• **Assignment**: Count the lines in the material below that contain the word "slice" and give the number alone.

• **Data for this exercise**:
theorem etcIndex_eq (hc : WordAt d o c) (p : Fin 16) : etcIndex c (columnMajor p) = etcIdx d o p := by
  have h4 := hc.byte4; have h5 := hc.byte5; have h6 := hc.byte6; have h7 := hc.byte7
  have hq := colMajor_lt p
  have hhigh : bit c (16 + colMajor p) = (256 * byte d (o + 4) + byte d (o + 5)) / 2 ^ colMajor p % 2 :=
    bit_of_twoBytes (by omega) hq (by omega)
  have hlow : bit c (0 + colMajor p) = (256 * byte d (o + 6) + byte d (o + 7)) / 2 ^ colMajor p % 2 :=
    bit_of_twoBytes (by omega) hq (by omega)
  simp only [Nat.zero_add] at hlow
  simp only [etcIndex, columnMajor_val, hhigh, hlow, etcIdx]

theorem etcIdx_lt (d : Block) (o : Nat) (p : Fin 16) : etcIdx d o p < 4 := by
  unfold etcIdx
  omega

/-- A choice by the number of the sub-block is a choice by whether it is the second. -/
theorem ite_toNat_eq_zero {α : Type} (second : Bool) (x y : α) :
    (if second.toNat = 0 then x else y) = if second then y else x := by
  cases second <;> rfl

theorem etcTable_eq (hc : WordAt d o c) (second : Bool) :
    etcTable c second.toNat = if second then byte d (o + 3) / 4 % 8 else byte d (o + 3) / 32 := by
  have h3 := hc.byte3
  simp only [etcTable, ite_toNat_eq_zero, bits, slice]
  split <;> omega

/-- The modifier of pixel `p` (41_etc1_etc2 R124). -/
theorem etcModifier_eq (hc : WordAt d o c) (T : Config.Tables) (p : Fin 16) :
    etcModifier T c (etcSubblock c p) (etcIndex c (columnMajor p)) = etcMod T d o p := by
  rw [etcModifier, etcSubblock_eq hc, etcTable_eq hc, etcIndex_eq hc, etcMod]

/-! ETC: base colours -/

theorem etcIndBase_eq (hc : WordAt d o c) (second : Bool) (ch : Channel) :
    etcIndBase c second.toNat ch = indBase d o second ch := by
  have h0 := hc.byte0; have h1 := hc.byte1; have h2 := hc.byte2
  cases ch
  all_goals
    simp only [etcIndBase, indBase, etcByte, ext4, ite_toNat_eq_zero, bits, slice]
    split <;> omega

theorem inRange5_iff (s : Int) : inRange5 s = true ↔ 0 ≤ s ∧ s ≤ 31 := by simp [inRange5]

theorem etcDiffBase_eq (hc : WordAt d o c) (P : Config.Params) (second : Bool) (ch : Channel) :
    etcDiffBase P c second.toNat ch = diffBase (etcOverflowBase P c) d o second ch := by
  simp only [etcDiffBase, diffBase, ite_toNat_eq_zero, inRange5_iff, etcBase5_eq hc, etcSum_eq hc]

theorem tColour0_eq (hc : WordAt d o c) (ch : Channel) : tColour0 c ch = tBase d o false ch := by
  have h0 := hc.byte0; have h1 := hc.byte1
  cases ch
  all_goals
    simp only [tColour0, tBase, ext4, bits, slice, Bool.false_eq_true, if_false]
    omega

theorem tColour1_eq (hc : WordAt d o c) (ch : Channel) : tColour1 c ch = tBase d o true ch := by
  have h2 := hc.byte2; have h3 := hc.byte3
  cases ch
  all_goals
    simp only [tColour1, tBase, ext4, bits, slice, if_true]
    omega

theorem hColour0_eq (hc : WordAt d o c) (ch : Channel) : hColour0 c ch = hBase d o false ch := by
  have h0 := hc.byte0; have h1 := hc.byte1; have h2 := hc.byte2
  cases ch
  all_goals
    simp only [hColour0, hBase, ext4, bit, bits, slice, Bool.false_eq_true, if_false]
    omega

theorem hColour1_eq (hc : WordAt d o c) (ch : Channel) : hColour1 c ch = hBase d o true ch := by
  have h2 := hc.byte2; have h3 := hc.byte3
  cases ch
  all_goals
    simp only [hColour1, hBase, ext4, bits, slice, if_true]
    omega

• **Exercise output**: 6